TASK INSTRUCTIONS » Exactly reproduce the lines from the line containing "Memory.wf (discardDirty m l) := by" to the end of the data below, inclusive, and nothing else.

+++ DATA FOR THIS EXERCISE +++

-- ==== Sys2Proof/Laws/Caches.lean ====
section
/-! SUPPORT. What changes of the lists of lines keep: the L1 data cache and the L2 cache stay
strictly exclusive (R227). -/

namespace Sys2Proof.Machine

/-- Only the lines of the two caches matter. -/
theorem ExclusiveCaches.of_eq {c d : Caches} (h : ExclusiveCaches c) (h1 : d.l1d = c.l1d)
    (h2 : d.l2 = c.l2) : ExclusiveCaches d :=
  ⟨h1 ▸ h.once, by rw [h1, h2]; exact h.disjoint, by rw [h1, h2]; exact h.below⟩

/-- No lines, no block twice. -/
theorem ExclusiveCaches.of_nil {c : Caches} (h1 : c.l1d = []) (h2 : c.l2 = []) :
    ExclusiveCaches c := by
  refine ⟨?_, ?_, ?_⟩ <;> simp [h1, h2]

/-- Dropping lines, and changing lines in ways that keep their block and do not lengthen what they
keep, keeps the caches exclusive. -/
theorem ExclusiveCaches.sub {c d : Caches} (h : ExclusiveCaches c)
    (h1 : d.l1d.Sublist c.l1d) (h2 : ∀ b ∈ d.l2, b ∈ c.l2) : ExclusiveCaches d where
  once := h.once.sublist h1
  disjoint a ha b hb := h.disjoint a (h1.subset ha) b (h2 b hb)
  below a ha := by
    rcases List.mem_append.1 ha with ha | ha
    · exact h.below a (List.mem_append_left _ (h1.subset ha))
    · exact h.below a (List.mem_append_right _ (h2 a ha))

/-- A change of lines that keeps their blocks. -/
theorem ExclusiveCaches.map {c d : Caches} (h : ExclusiveCaches c) (f g : CacheLine → CacheLine)
    (h1 : d.l1d = c.l1d.map f) (h2 : d.l2 = c.l2.map g)
    (hf : ∀ e ∈ c.l1d, (f e).block = e.block ∧ (f e).below.length ≤ 64)
    (hg : ∀ e ∈ c.l2, (g e).block = e.block ∧ (g e).below.length ≤ 64) : ExclusiveCaches d where
  once := by
    rw [h1]
    refine List.pairwise_map.2 (h.once.imp_of_mem ?_)
    intro a b ha hb hab
    rw [(hf a ha).1, (hf b hb).1]; exact hab
  disjoint a ha b hb := by
    rw [h1] at ha; rw [h2] at hb
    obtain ⟨a', ha', rfl⟩ := List.mem_map.1 ha
    obtain ⟨b', hb', rfl⟩ := List.mem_map.1 hb
    rw [(hf a' ha').1, (hg b' hb').1]
    exact h.disjoint a' ha' b' hb'
  below a ha := by
    rw [h1, h2] at ha
    rcases List.mem_append.1 ha with ha | ha
    · obtain ⟨a', ha', rfl⟩ := List.mem_map.1 ha
      exact (hf a' ha').2
    · obtain ⟨a', ha', rfl⟩ := List.mem_map.1 ha
      exact (hg a' ha').2

theorem mem_dropBlock {l : List CacheLine} {b : Nat} {e : CacheLine} :
    e ∈ dropBlock l b ↔ e ∈ l ∧ e.block ≠ b := by
  simp [dropBlock]

theorem holdsBlock_dropBlock (l : List CacheLine) (b : Nat) : holdsBlock (dropBlock l b) b = false := by
  simp [holdsBlock, dropBlock]

/-- A line put into the L1 data cache leaves the caches exclusive (R227). -/
theorem ExclusiveCaches.insertL1 {c : Caches} (h : ExclusiveCaches c) (line : CacheLine)
    (set way : Nat) (hl : line.below.length ≤ 64) : ExclusiveCaches (c.insertL1 line set way) where
  once := by
    unfold Caches.insertL1
    refine List.pairwise_cons.2 ⟨fun a ha => ?_, ?_⟩
    · have := (mem_dropBlock.1 (List.mem_of_mem_filter ha)).2
      exact fun e => this e.symm
    · exact h.once.sublist (List.filter_sublist.trans List.filter_sublist)
  disjoint a ha b hb := by
    unfold Caches.insertL1 at ha hb
    dsimp only at ha hb
    rcases List.mem_append.1 hb with hb | hb
    · obtain ⟨v, hv0, rfl⟩ := List.mem_map.1 hb
      have hv := List.mem_of_mem_filter hv0
      show a.block ≠ v.block
      have hv' := mem_dropBlock.1 (List.mem_of_mem_filter hv)
      rcases List.mem_cons.1 ha with rfl | ha
      · exact fun e => hv'.2 e.symm
      · obtain ⟨ha1, ha2⟩ := List.mem_filter.1 ha
        intro e
        have : (List.filter (fun e => lineAt e line.set line.way) (dropBlock c.l1d line.block)).any
            (fun w => w.block == a.block) = true :=
          List.any_eq_true.2 ⟨v, hv, by simp [e]⟩
        simp [this] at ha2
    · obtain ⟨hb1, hb2⟩ := List.mem_filter.1 hb
      have hb' := mem_dropBlock.1 (List.mem_of_mem_filter hb1)
      rcases List.mem_cons.1 ha with rfl | ha
      · exact fun e => hb'.2 e.symm
      · exact h.disjoint a (mem_dropBlock.1 (List.mem_of_mem_filter ha)).1 b hb'.1
  below a ha := by
    unfold Caches.insertL1 at ha
    dsimp only at ha
    rcases List.mem_append.1 ha with ha | ha
    · rcases List.mem_cons.1 ha with rfl | ha
      · exact hl
      · exact h.below a (List.mem_append_left _ (mem_dropBlock.1 (List.mem_of_mem_filter ha)).1)
    · rcases List.mem_append.1 ha with ha | ha
      · obtain ⟨v, hv0, rfl⟩ := List.mem_map.1 ha
        have hv := List.mem_of_mem_filter hv0
        exact h.below v (List.mem_append_left _ (mem_dropBlock.1 (List.mem_of_mem_filter hv)).1)
      · exact h.below a (List.mem_append_right _
          (mem_dropBlock.1 (List.mem_of_mem_filter (List.mem_of_mem_filter ha))).1)

/-- A line put into the L2 cache, where neither cache holds its block. -/
theorem ExclusiveCaches.insertL2 {c : Caches} (h : ExclusiveCaches c) (line : CacheLine)
    (hl : line.below.length ≤ 64) : ExclusiveCaches (c.insertL2 line) := by
  unfold Caches.insertL2
  split
  · exact h
  · rename_i hn
    simp only [Bool.or_eq_true, not_or, Bool.not_eq_true] at hn
    refine ⟨h.once, fun a ha b hb => ?_, fun a ha => ?_⟩
    · rcases List.mem_cons.1 hb with rfl | hb
      · have := List.any_eq_false.1 hn.1 a ha
        simpa using this
      · exact h.disjoint a ha b (List.mem_of_mem_filter hb)
    · rcases List.mem_append.1 ha with ha | ha
      · exact h.below a (List.mem_append_left _ ha)
      · rcases List.mem_cons.1 ha with rfl | ha
        · exact hl
        · exact h.below a (List.mem_append_right _ (List.mem_of_mem_filter ha))

theorem length_blockBytes (m : List Host.Cell) (b : Nat) : (blockBytes m b).length = 64 := by
  simp [blockBytes]

theorem dirtied_block (e : CacheLine) (old : List Byte) : (dirtied e old).block = e.block := by
  unfold dirtied; split <;> rfl

theorem dirtied_below {e : CacheLine} {old : List Byte} (he : e.below.length ≤ 64)
    (ho : old.length ≤ 64) : (dirtied e old).below.length ≤ 64 := by
  unfold dirtied; split
  · exact he
  · exact ho

theorem ExclusiveCaches.below1 {c : Caches} (h : ExclusiveCaches c) {e : CacheLine}
    (he : e ∈ c.l1d) : e.below.length ≤ 64 := h.below e (List.mem_append_left _ he)

theorem ExclusiveCaches.below2 {c : Caches} (h : ExclusiveCaches c) {e : CacheLine}
    (he : e ∈ c.l2) : e.below.length ≤ 64 := h.below e (List.mem_append_right _ he)

/-- A function that marks lines as stored to keeps their blocks. -/
theorem mark_keeps {e : CacheLine} {b : Nat} {old : List Byte} (he : e.below.length ≤ 64)
    (ho : old.length ≤ 64) :
    (if e.block == b then dirtied e old else e).block = e.block ∧
      (if e.block == b then dirtied e old else e).below.length ≤ 64 := by
  split
  · exact ⟨dirtied_block e old, dirtied_below he ho⟩
  · exact ⟨rfl, he⟩

/-- Marking one block as stored to, in either cache or in both, keeps them exclusive. -/
theorem ExclusiveCaches.dirty {c d : Caches} (h : ExclusiveCaches c) (b : Nat) (old : List Byte)
    (ho : old.length ≤ 64) (h1 : d.l1d = c.l1d ∨ d.l1d = dirtyBlock c.l1d b old)
    (h2 : d.l2 = c.l2 ∨ d.l2 = dirtyBlock c.l2 b old) : ExclusiveCaches d := by
  have hf : ∀ e ∈ c.l1d, _ := fun e he => mark_keeps (b := b) (h.below1 he) ho
  have hg : ∀ e ∈ c.l2, _ := fun e he => mark_keeps (b := b) (h.below2 he) ho
  have i1 : ∀ e ∈ c.l1d, (id e).block = e.block ∧ (id e).below.length ≤ 64 :=
    fun e he => ⟨rfl, h.below1 he⟩
  have i2 : ∀ e ∈ c.l2, (id e).block = e.block ∧ (id e).below.length ≤ 64 :=
    fun e he => ⟨rfl, h.below2 he⟩
  rcases h1 with h1 | h1 <;> rcases h2 with h2 | h2
  · exact h.of_eq h1 h2
  · exact h.map id _ (by simpa using h1) h2 i1 hg
  · exact h.map _ id h1 (by simpa using h2) hf i2
  · exact h.map _ _ h1 h2 hf hg

/-- A store past the caches keeps them exclusive. -/
theorem ExclusiveCaches.through {c : Caches} (h : ExclusiveCaches c) (key : Nat) (bs : List Byte) :
    ExclusiveCaches (c.through key bs) := by
  have put (e : CacheLine) (he : e.below.length ≤ 64) :
      (if e.block == blockOf key && e.mesi == .modified then
        { e with below := patchBytes e.below (key % 64) bs } else e).block = e.block ∧
      (if e.block == blockOf key && e.mesi == .modified then
        { e with below := patchBytes e.below (key % 64) bs } else e).below.length ≤ 64 := by
    split
    · exact ⟨rfl, by simp [patchBytes]⟩
    · exact ⟨rfl, he⟩
  exact h.map _ _ rfl rfl (fun e he => put e (h.below1 he)) (fun e he => put e (h.below2 he))

/-- What a walk leaves of the caches: they stay exclusive, and nothing but lines of the L1 data
cache and the L2 cache, and the older words and bytes to be seen, is changed. -/
structure CachesWalked (c d : Caches) : Prop where
  exclusive : ExclusiveCaches c → ExclusiveCaches d
  bad : d.bad = c.bad
  l1i : d.l1i = c.l1i
  lookups : d.lookups = c.lookups
  evictions : d.evictions = c.evictions

theorem CachesWalked.refl (c : Caches) : CachesWalked c c := ⟨id, rfl, rfl, rfl, rfl⟩

theorem CachesWalked.trans {c d e : Caches} (h : CachesWalked c d) (g : CachesWalked d e) :
    CachesWalked c e :=
  ⟨g.exclusive ∘ h.exclusive, g.bad.trans h.bad, g.l1i.trans h.l1i, g.lookups.trans h.lookups,
    g.evictions.trans h.evictions⟩

/-- A line put into the L2 cache. -/
theorem CachesWalked.insertL2 (c : Caches) (line : CacheLine) (hl : line.below.length ≤ 64) :
    CachesWalked c (c.insertL2 line) := by
  refine ⟨fun h => h.insertL2 line hl, ?_, ?_, ?_, ?_⟩ <;> (unfold Caches.insertL2; split <;> rfl)

/-- The descriptors of a walk. -/
theorem State.walkCaches_walked (s : State) (l : List Nat) : ∀ (i : Nat) (c : Caches),
    CachesWalked c (s.walkCaches i l c) := by
  induction l with
  | nil => exact fun _ c => .refl c
  | cons b rest ih =>
    intro i c
    rw [State.walkCaches]
    refine CachesWalked.trans ?_ (ih _ _)
    split
    · exact .insertL2 c _ (by simp [State.newL2Line])
    · exact .refl c

/-- The caches without a block are exclusive. -/
theorem ExclusiveCaches.without {c : Caches} (h : ExclusiveCaches c) (b : Nat) :
    ExclusiveCaches (c.without b) :=
  h.sub List.filter_sublist fun _ he => List.mem_of_mem_filter he

/-- Losing dirty lines keeps the canonical form of memory. -/
theorem discardDirty_wf (l : List CacheLine) : ∀ {m : List Host.Cell}, Memory.wf m →
    Memory.wf (discardDirty m l) := by
  induction l with
  | nil => exact fun h => h
  | cons e rest ih =>
    intro m h
    rw [discardDirty]
    split
    · exact ih (Memory.wf_writeBytes _ h)
    · exact ih h

end Sys2Proof.Machine
end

+++

EXERCISE OUTPUT »
    Memory.wf (discardDirty m l) := by
  induction l with
  | nil => exact fun h => h
  | cons e rest ih =>
    intro m h
    rw [discardDirty]
    split
    · exact ih (Memory.wf_writeBytes _ h)
    · exact ih h

end Sys2Proof.Machine
end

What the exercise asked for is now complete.